-- ==== Sys2Proof/Machine/Spaces.lean ====
section
/-! DEFINITION. Managed spaces: slots, region maps, the remembered-set log, and how a cycle ends early (R335-R345, R355). -/
namespace Sys2Proof.Machine

/-! ### Slots and region maps -/

/-- A managed-space slot. -/
def Mach.slot (m : Mach) (s : Fin 8) : Slot := m.ch.sw.slots[s]
/-- Replace a slot. -/
def Mach.setSlot (m : Mach) (s : Fin 8) (x : Slot) : Mach := { m with ch.sw.slots := m.ch.sw.slots.set s x }
/-- The enabled slot of an ASID (R335). -/
def Sweeper.slotOfAsid (sw : Sweeper) (asid : BitVec 8) : Option (Fin 8) :=
  ([0, 1, 2, 3, 4, 5, 6, 7] : List (Fin 8)).find? (fun s => sw.slots[s].en && decide (sw.slots[s].asid = asid))
/-- The managed space of a thread's accesses: TE is 1 and an enabled slot has its ASID (R335). -/
def Mach.spaceOf (m : Mach) (th : Thread) : Option (Fin 8) := if th.te then m.ch.sw.slotOfAsid th.asid else none
/-- The region number of a virtual address: bits 23:16 (R336). -/
def regionOf (a : Nat) : Nat := a / 0x10000 % 256
/-- The map entry of a region. -/
def Slot.entry (x : Slot) (r : Nat) : Payload := mapAt 0#24 x.map r
/-- KIND of a map entry (Table 15.1). -/
def entryKind (e : Payload) : Nat := bits e 21 3
/-- NEW of a map entry. -/
def entryNew (e : Payload) : Bool := bit e 19
/-- ROOT of a map entry. -/
def entryRoot (e : Payload) : Bool := bit e 20
/-- FIRST of a map entry. -/
def entryFirst (e : Payload) : Nat := bits e 8 8
/-- KIND of a region. -/
def Slot.kind (x : Slot) (r : Nat) : Nat := entryKind (x.entry r)
abbrev kFREE : Nat := 0
abbrev kNURSERY : Nat := 1
abbrev kOLD : Nat := 2
abbrev kEVAC : Nat := 3
abbrev kLARGE : Nat := 4
abbrev kSTATIC : Nat := 5
abbrev kUNMANAGED : Nat := 6
/-- A map entry. -/
def mkEntry (kind : Nat) (root new : Bool) (first : Nat) : Payload :=
  (BitVec.ofNat 3 kind ++ BitVec.ofBool root ++ BitVec.ofBool new ++ 0#3 ++ BitVec.ofNat 8 first ++ 0#8 : BitVec 24)
/-- The FREE count of a slot: the regions with no other kind. -/
def Slot.freeCount (x : Slot) : Nat := 256 - (x.map.filter (fun e => entryKind e.2 ≠ kFREE)).length
/-- The NURSERY count of a slot. -/
def Slot.nurseryCount (x : Slot) : Nat := (x.map.filter (fun e => entryKind e.2 = kNURSERY)).length
/-- The regions of a slot, in order, that satisfy a test on their entries. -/
def Slot.regions (x : Slot) (p : Payload → Bool) : List Nat := (upFrom 0 256).filter (fun r => p (x.entry r))
/-- SWCTL.LOWMARK. -/
def Channel.lowmark (ch : Channel) : Nat := bits (winGet ch 0x2000) 8 8
/-- SWRSV.RSV. -/
def Channel.rsv (ch : Channel) : Nat := bits (winGet ch 0x2001) 0 8

/-! ### Ends of a cycle (R355) -/

/-- The phase number of SWSTAT (Table 15.9). -/
def Phase.code : Phase → Nat
  | .idle => 0
  | .roots => 1
  | .mark => 2
  | .select => 3
  | .evacuate => 4
  | .fixup => 5
  | .stopped => 6
/-- Whether a phase is ROOTS or MARK. -/
def Phase.marking : Phase → Bool
  | .roots => true
  | .mark => true
  | _ => false
/-- Clear every root request. -/
def clearRoots (v : Vector Thread 8) : Vector Thread 8 := v.map (fun t => { t with rootReq := false, rootPend := false })
/-- Write RAW 0 into the mark cells a cycle has set (R340). -/
def Mach.clearMarks (m : Mach) : List Nat → Mach
  | [] => m
  | a :: r => (m.cellStep .sweeper a (raw 0#24) false).clearMarks r
/-- The sweeper stops with cause 4 until the next reset. -/
def Mach.swStop (m : Mach) (s : Fin 8) : Mach :=
  let m := { m with ch.sw := { m.ch.sw with phase := .stopped, cause := 4#3, starting := false, xlate := none } }
  m.raiseIf (winBit m.ch 0x2000 1) 81 (fixN (32 + s.val))
/-- The memory word that mirrors a map entry: REGMAP page × 1,024 + 256 × slot + region (R335, R338). -/
def Mach.mapAddr (m : Mach) (s : Fin 8) (r : Nat) : Nat := bits m.ch.proc.regmap 0 22 * 1024 + 256 * s.val + r
/-- Leave the cycle for IDLE with a cause: root requests and the cycle's work are cleared, vector 81 is raised. -/
def Mach.swLeave (m : Mach) (cause : BitVec 3) : Mach :=
  let s := m.ch.sw.slot
  let m := { m.bumpC 37 with
    ch.thr := clearRoots m.ch.thr
    ch.sw := { m.ch.sw with
      phase := .idle, cause := cause, queue := [], spilled := 0, live := [], marks := [], work := [], todo := [], copy := none,
      toBlocks := [], toSpace := [], lost := false, whole := false, starting := false, planned := false, xlate := none } }
  m.raiseIf (winBit m.ch 0x2000 1) 81 (fixN (cause.toNat * 8 + s.val))
/-- Clear NEW in the on-chip map alone. -/
def Slot.clearNew (x : Slot) : Slot := { x with map := (mapVals (fun e => setBit e 19 false) x.map).filter (fun e => e.2 ≠ 0#24) }
/-- Write the memory mirror of an entry. A refused write is a sweeper error: in ROOTS, MARK and SELECT the cycle is abandoned,
elsewhere the sweeper stops. -/
def Mach.mirrorEntry (m : Mach) (s : Fin 8) (r : Nat) (e : Payload) : Mach :=
  match m.ch.place (m.mapAddr s r) with
  | .memory => m.cellStep .sweeper (m.mapAddr s r) (fix e) false
  | _ =>
    let leave : Mach := ((m.clearMarks m.ch.sw.marks).setSlot m.ch.sw.slot (m.slot m.ch.sw.slot).clearNew).swLeave 4#3
    match m.ch.sw.phase with
    | .stopped => m
    | .roots => leave
    | .mark => leave
    | .select => leave
    | _ => m.swStop s
/-- Change the map entry of a region, in the on-chip map and its memory mirror (R338); vector 82 is raised when the FREE count
falls from above LOWMARK to LOWMARK or below (R348). -/
def Mach.setRegion (m : Mach) (s : Fin 8) (r : Nat) (e : Payload) : Mach :=
  let x := m.slot s
  let y := { x with map := mapSet 0#24 x.map r e }
  let m := m.setSlot s y
  let m := m.raiseIf (decide (m.ch.lowmark ≠ 0) && decide (x.freeCount > m.ch.lowmark)
    && decide (y.freeCount ≤ m.ch.lowmark) && winBit m.ch 0x2000 2) 82 (fixN s.val)
  m.mirrorEntry s r e
/-- Go on with sweeper work where what was done before it has not ended the cycle or stopped the sweeper (R355). -/
def Mach.unlessEnded (m : Mach) (p : Phase) (f : Mach → Mach) : Mach := if m.ch.sw.phase = p then f m else m
/-- Change several regions to one entry; a refused mirror ends the work (R355). -/
def Mach.setRegions (m : Mach) (s : Fin 8) (e : Payload) : List Nat → Mach
  | [] => m
  | r :: rs => (m.setRegion s r e).unlessEnded m.ch.sw.phase (fun n => n.setRegions s e rs)
/-- Clear NEW of every region of a slot. -/
def Mach.clearNew (m : Mach) (s : Fin 8) : List (Nat × Payload) → Mach
  | [] => m
  | (r, e) :: rs =>
    (if entryNew e then m.setRegion s r (setBit e 19 false) else m).unlessEnded m.ch.sw.phase (fun n => n.clearNew s rs)
/-- The cycle is abandoned: marks, NEW and root requests are cleared, the sweeper is IDLE, vector 81 is raised. -/
def Mach.swAbandon (m : Mach) (cause : BitVec 3) : Mach :=
  let s := m.ch.sw.slot
  let m := m.clearMarks m.ch.sw.marks
  (m.clearNew s (m.slot s).map).swLeave cause
/-- A sweeper translation or bus error, or a refused access, of slot `s` (cause 4). -/
def Mach.swError (m : Mach) (s : Fin 8) : Mach :=
  match m.ch.sw.phase with
  | .roots => m.swAbandon 4#3
  | .mark => m.swAbandon 4#3
  | .select => m.swAbandon 4#3
  | .stopped => m
  | _ => m.swStop s

/-! ### The remembered-set log (R345) -/

/-- The log entry of a virtual target address in a slot. -/
def logEntry (s : Fin 8) (va : VAddr) : Payload := (BitVec.ofNat 3 s.val ++ 0#3 ++ va.extractLsb' 6 18 : BitVec 24)
/-- Set LOGOVF of a slot. -/
def Mach.setOvf (m : Mach) (s : Fin 8) : Mach := m.setSlot s { m.slot s with logovf := true }
/-- An entry is lost: LOGOVF, vector 83, and abandonment during ROOTS or MARK of a young cycle (R345, R355). -/
def Mach.logLost (m : Mach) (s : Fin 8) : Mach :=
  let m := (m.bumpC 42).setOvf s
  let m := m.raiseIf (winBit m.ch 0x2000 3) 83 (fixN s.val)
  if m.ch.sw.phase.marking && !m.ch.sw.full then m.swAbandon 3#3 else { m with ch.sw.lost := true }
/-- A log action takes its place: one entry into the ring, or a lost entry where the ring is full. -/
def Mach.logStep (m : Mach) (ag : Agent) (s : Fin 8) (e : Payload) : Mach :=
  if m.ch.sw.logOcc = 1024#11 then m.logLost s
  else
    let a := 0x80000000 + m.ch.proc.nearbase.toNat + m.ch.sw.logHead.toNat
    let m := m.nearStep ag (a / 16) [(a % 16, raw e, false)]
    { m.bumpC 41 with ch.sw := { m.ch.sw with logHead := m.ch.sw.logHead + 1#10, logOcc := m.ch.sw.logOcc + 1#11 } }
/-- The log actions of a write buffer entry or a step, in order. -/
def Mach.logSteps (m : Mach) (ag : Agent) : List (Fin 8 × BitVec 24) → Mach
  | [] => m
  | (s, e) :: r => (m.logStep ag s e).logSteps ag r

/-! ### Barrier predicates (R343, R350, R351) -/

/-- Whether the cycle follows pointers into a region kind (R351). -/
def Sweeper.follows (sw : Sweeper) (kind : Nat) : Bool :=
  decide (kind = kNURSERY) || (sw.full && (decide (kind = kOLD) || decide (kind = kLARGE)))
/-- Whether a phase is EVACUATE or FIXUP, or the sweeper stopped in one of them (R355). -/
def Phase.moving : Phase → Bool
  | .evacuate => true
  | .fixup => true
  | .stopped => true
  | _ => false
/-- Whether a barrier write of `v` at `va` in slot `s` makes a log action (Table 15.3). -/
def Mach.logs (m : Mach) (s : Fin 8) (va : VAddr) (v : Cell) : Bool :=
  let x := m.slot s
  let kt := x.kind (regionOf va.toNat)
  let kv := x.kind (regionOf (cellPay v).toNat)
  isPtrOrFwd v && (decide (kt = kOLD) || decide (kt = kLARGE)) && (decide (kv = kNURSERY) || decide (kv = kEVAC))
/-- Whether a barrier write in slot `s` makes a snapshot action for the overwritten cell. -/
def Mach.snapshots (m : Mach) (s : Fin 8) (old : Cell) : Bool :=
  decide (m.ch.sw.slot = s) && m.ch.sw.phase.marking && isPtrOrFwd old
    && m.ch.sw.follows ((m.slot s).kind (regionOf (cellPay old).toNat))
/-- Whether a barrier write at `va` in slot `s` is a checked store. -/
def Mach.checks (m : Mach) (s : Fin 8) (va : VAddr) : Bool :=
  decide (m.ch.sw.slot = s) && m.ch.sw.phase.moving && decide ((m.slot s).kind (regionOf va.toNat) = kEVAC)
/-- Cells with their positions from `i` up, whole. -/
def lineOf (i : Nat) : List Cell → NMap (Cell × Bool)
  | [] => []
  | v :: r => (i, v, false) :: lineOf (i + 1) r
/-- The sweeper writes the oldest 16 entries of the mark queue as one line at the next place of the spill area; a full area
abandons the cycle with cause 1, a refused address with cause 4 (R351, R355). -/
def Mach.spillLine (m : Mach) : Mach :=
  let sw := m.ch.sw
  let size := bits (winGet m.ch 0x2006) 0 12 * 1024
  let a := bits (winGet m.ch 0x2005) 0 22 * 1024 + sw.spilled
  if size < sw.spilled + 16 then m.swAbandon 1#3
  else match m.ch.place a with
    | .memory =>
      let m := m.memStep .sweeper (a / 16) (lineOf 0 (sw.queue.take 16))
      { m.bumpC 40 with ch.sw := { m.ch.sw with queue := m.ch.sw.queue.drop 16, spilled := m.ch.sw.spilled + 16 } }
    | _ => m.swError sw.slot
/-- Push a cell to the mark queue (R351): a full queue spills first, so the push is never refused. -/
def Mach.pushMark (m : Mach) (v : Cell) : Mach :=
  let m := if m.ch.sw.queue.length < 4096 then m else m.spillLine
  if m.ch.sw.phase.marking then { m with ch.sw.queue := m.ch.sw.queue ++ [v] } else m
/-- Push the cells of a list that the cycle follows. -/
def Mach.pushAll (m : Mach) (s : Fin 8) : List Cell → Mach
  | [] => m
  | v :: r => (if m.snapshots s v then m.pushMark v else m).pushAll s r

end Sys2Proof.Machine
end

WHAT THE TASK REQUIRES: Every line with "follows" in it should be copied from the entries above.

FINISHED EXERCISE:
/-- Whether the cycle follows pointers into a region kind (R351). -/
def Sweeper.follows (sw : Sweeper) (kind : Nat) : Bool :=
    && m.ch.sw.follows ((m.slot s).kind (regionOf (cellPay old).toNat))
/-- Push the cells of a list that the cycle follows. -/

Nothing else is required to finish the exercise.